Unlocking the Key to Photocatalytic Hydrogen Production Using Electronic Mediators for Z-Scheme Water Splitting

Abstract

A prevalent challenge in particulate photocatalytic water splitting lies in the fact that while numerous photocatalysts exhibit outstanding hydrogen evolution reaction (HER) activity in organic sacrificial reagents, their performance diminishes markedly in a Z-scheme water splitting system using electronic mediators. This underlying reason remains undefined, posing a long-standing issue in photocatalytic water splitting. Herein, we unveiled that the primary reason for the decreased HER activity in electronic mediators is due to the strong adsorption of shuttle ions on cocatalyst surfaces, which inhibits the initial proton reduction and results in a severe backward reaction of the oxidized shuttle ions. To address this, taking typical visible-light-responsive photocatalysts, BaTaO₂N and SrTiO₃:Rh, as examples, we have developed a strategy via selective surface modification of metal cocatalysts (such as Pt, Ru) with chromium oxide species (CrO_x) to prevent the adsorption of shuttle ions.
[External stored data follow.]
-- ==== Sys2Proof/Word.lean ====
section
/-! DEFINITION. Words of the machine: granules, instruction words, registers, vectors (R2, R33, R188). -/
namespace Sys2Proof

/-- One byte of memory. -/
abbrev Byte := BitVec 8

/-- A granule of instruction memory (R32). -/
abbrev Gran := BitVec 32

/-- An instruction word: three granules, the lowest holding bits [31:0] (R33). -/
abbrev Word96 := BitVec 96

/-- A Helm general register or an operand-queue entry (R113, R20). -/
abbrev X64 := BitVec 64

/-- A vector: 512 bytes, lane i at bits [32i+31:32i] (R188). -/
abbrev Vec := BitVec 4096

/-- A tile register: 128 rows of 128 bytes, row-major (R168). -/
abbrev TileBits := BitVec 131072

/-- A predicate or mask-stack entry: bit j for byte j of a vector (R204). -/
abbrev Pred := BitVec 512

end Sys2Proof
end

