-- ==== Sys2Proof/Syntax.lean ====
section
/-! DEFINITION. The abstract syntax: one constructor of `Instr` for each row of the opcode table.
Instruction rows carry decoded operands; event rows carry what names the agent or the outside input they act on. -/
namespace Sys2Proof

abbrev XReg := BitVec 6
abbrev CReg := BitVec 3
abbrev BReg := BitVec 3
abbrev HReg := BitVec 5
abbrev TReg := BitVec 4
abbrev KReg := BitVec 5
abbrev VReg := BitVec 6
abbrev OQ := BitVec 2
abbrev CQ := BitVec 2

/-- The five streams of a core (R12). -/
inductive Stream where
  | h | l | s | v | m
  deriving DecidableEq, Repr

/-- Type codes 0x0 to 0xC of Table 2.8 (R50). -/
inductive Ty where
  | f32 | f16 | bf16 | e4m3 | e5m2 | i8 | i16 | i32 | i64 | n8 | n16 | n32 | n64
  deriving DecidableEq, Repr

/-- Rounding codes of Table 2.9 (R50). -/
inductive Rnd where
  | rne | rz | ru | rd
  deriving DecidableEq, Repr

/-- Relations of Table 5.10 (R135). -/
inductive Rel where
  | eq | ne | lt | ge | ltn | gen
  deriving DecidableEq, Repr

/-- Combinations of Table 5.10 (R135). -/
inductive CombOp where
  | and | or | xor | andn | orn
  deriving DecidableEq, Repr

/-- Relations of VCMP, Table 7.7 (R211). -/
inductive VRel where
  | eq | ne | lt | le | gt | ge | un
  deriving DecidableEq, Repr

/-- Helm access widths (Table 2.6). -/
inductive Width where
  | b1 | b2 | b4 | b8
  deriving DecidableEq, Repr

/-- HGET selectors (Table 5.11). -/
inductive HSel where
  | base | length | rights | world | serial | shape | format
  deriving DecidableEq, Repr

/-- Shift amount: a register (fn 0) or an immediate (fn 1) (R133). -/
inductive ShAmt where
  | reg (xb : XReg)
  | imm (n : BitVec 6)
  deriving DecidableEq, Repr

/-- Operations of Table 10.5 (R294). -/
inductive AmoOp where
  | add | fadd | min | minn | max | maxn | and | or | xor | swap | cas
  deriving DecidableEq, Repr

/-- Operand widths of Table 10.5. -/
inductive AmoWidth where
  | w4 | w8 | w16
  deriving DecidableEq, Repr

/-- Group end and issue control of a format A word (R43, R47). -/
structure Ctl where
  g : Bool
  f : Bool
  l : Bool
  deriving DecidableEq, Repr

/-- Predicate register and negate bit of a V word (R205). -/
structure PSel where
  k : KReg
  neg : Bool
  deriving DecidableEq, Repr

/-- A vector source: queue, stream register, or latch (R46, R45). -/
inductive VSrc where
  | q (v : VReg) (keep : Bool)
  | sr (n : BitVec 3) (keep : Bool)
  | lat (j : BitVec 4)
  deriving DecidableEq, Repr

/-- A vector destination: a queue, possibly short-lived, or none (R46). -/
inductive VDst where
  | q (v : VReg) (short : Bool)
  | nul
  deriving DecidableEq, Repr

/-- A scalar-capable source under sfrm (R196). -/
inductive VOpd where
  | vec (src : VSrc)
  | imm (i : BitVec 30)
  | oq (q : OQ) (keep : Bool)
  deriving DecidableEq, Repr

/-- Memory operand of an Access word (R163, Table 6.2). -/
structure AMem where
  h : HReg
  race : Bool
  idx : Option OQ
  off : BitVec 26
  deriving DecidableEq, Repr

/-- Edge operation of PADAPPLY (R173). -/
inductive PadOp where
  | col (q : OQ)
  | row (q : OQ)
  | reset
  deriving DecidableEq, Repr

/-- Operands of a two-source elementwise V word (Table 7.4). -/
structure VBin where
  ctl : Ctl
  pred : PSel
  dst : VDst
  a : VSrc
  b : VOpd
  ty : Ty
  rnd : Rnd
  sat : Bool
  deriving DecidableEq, Repr

/-- Operands of a one-source V word. -/
structure VUn where
  ctl : Ctl
  pred : PSel
  dst : VDst
  a : VSrc
  ty : Ty
  rnd : Rnd
  sat : Bool
  deriving DecidableEq, Repr

/-- The base of VINDEX: an immediate or an operand-queue head (R213). -/
inductive IdxBase where
  | imm (b : BitVec 15)
  | oq (q : OQ) (keep : Bool)
  deriving DecidableEq, Repr

/-- The count of KSET (R216). -/
inductive KCnt where
  | imm (n : BitVec 10)
  | oq (q : OQ) (keep : Bool)
  deriving DecidableEq, Repr

/-- Position fields of matrix words that name accumulator rows (Table 9.4). -/
structure MPos where
  acc : BitVec 10
  pos : Option OQ
  deriving DecidableEq, Repr

/-- The scale of MLDW and MLDS (R256). -/
inductive MScale where
  | imm (i : BitVec 30)
  | oq (q : OQ)
  deriving DecidableEq, Repr

/-- Wait and signal fields of a copy (Table 8.3); barrier mode and units (R223). -/
structure Compl where
  we : Bool
  ws : BitVec 8
  se : Bool
  ss : BitVec 8
  deriving DecidableEq, Repr

/-- Barrier count that a completion lowers (R223). -/
inductive BarMode where
  | none | inb | outb
  deriving DecidableEq, Repr

/-- Barrier mode with the record number. -/
structure BarCnt where
  mode : BarMode
  unit : BitVec 15
  deriving DecidableEq, Repr

/-- Semaphore operands of SWAIT and SSIG (R286): immediates, or registers with R = 1. -/
inductive SemArg where
  | imm (n : BitVec 8) (k : BitVec 16)
  | reg (xa xb : XReg)
  deriving DecidableEq, Repr

/-- Target of TLWAIT (R298): registers in H, an operand queue elsewhere. -/
inductive TlArg where
  | h (xa xc : XReg)
  | oq (q : OQ)
  deriving DecidableEq, Repr

/-- Link or host session of SPDM messages (R356, R364). -/
inductive Sess where
  | port (p : Nat)
  | host (tdi : Nat)
  | owner (world role : Nat)
  deriving DecidableEq, Repr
It is demonstrated that the photocatalytic HER activities of BaTaO₂N and SrTiO₃:Rh can be improved by one to two orders of magnitude in diverse shuttle ions. The introduced CrO_x substantially weakens the interaction between the metal cocatalysts and shuttle ions, promotes proton adsorption for the HER reaction, and also suppresses the backward reaction between shuttle ions. Owing to the improved HER activity, the photocatalytic performance of Z-scheme water splitting is significantly enhanced, providing a feasible strategy for constructing efficient Z-scheme systems in heterogeneous photocatalysis.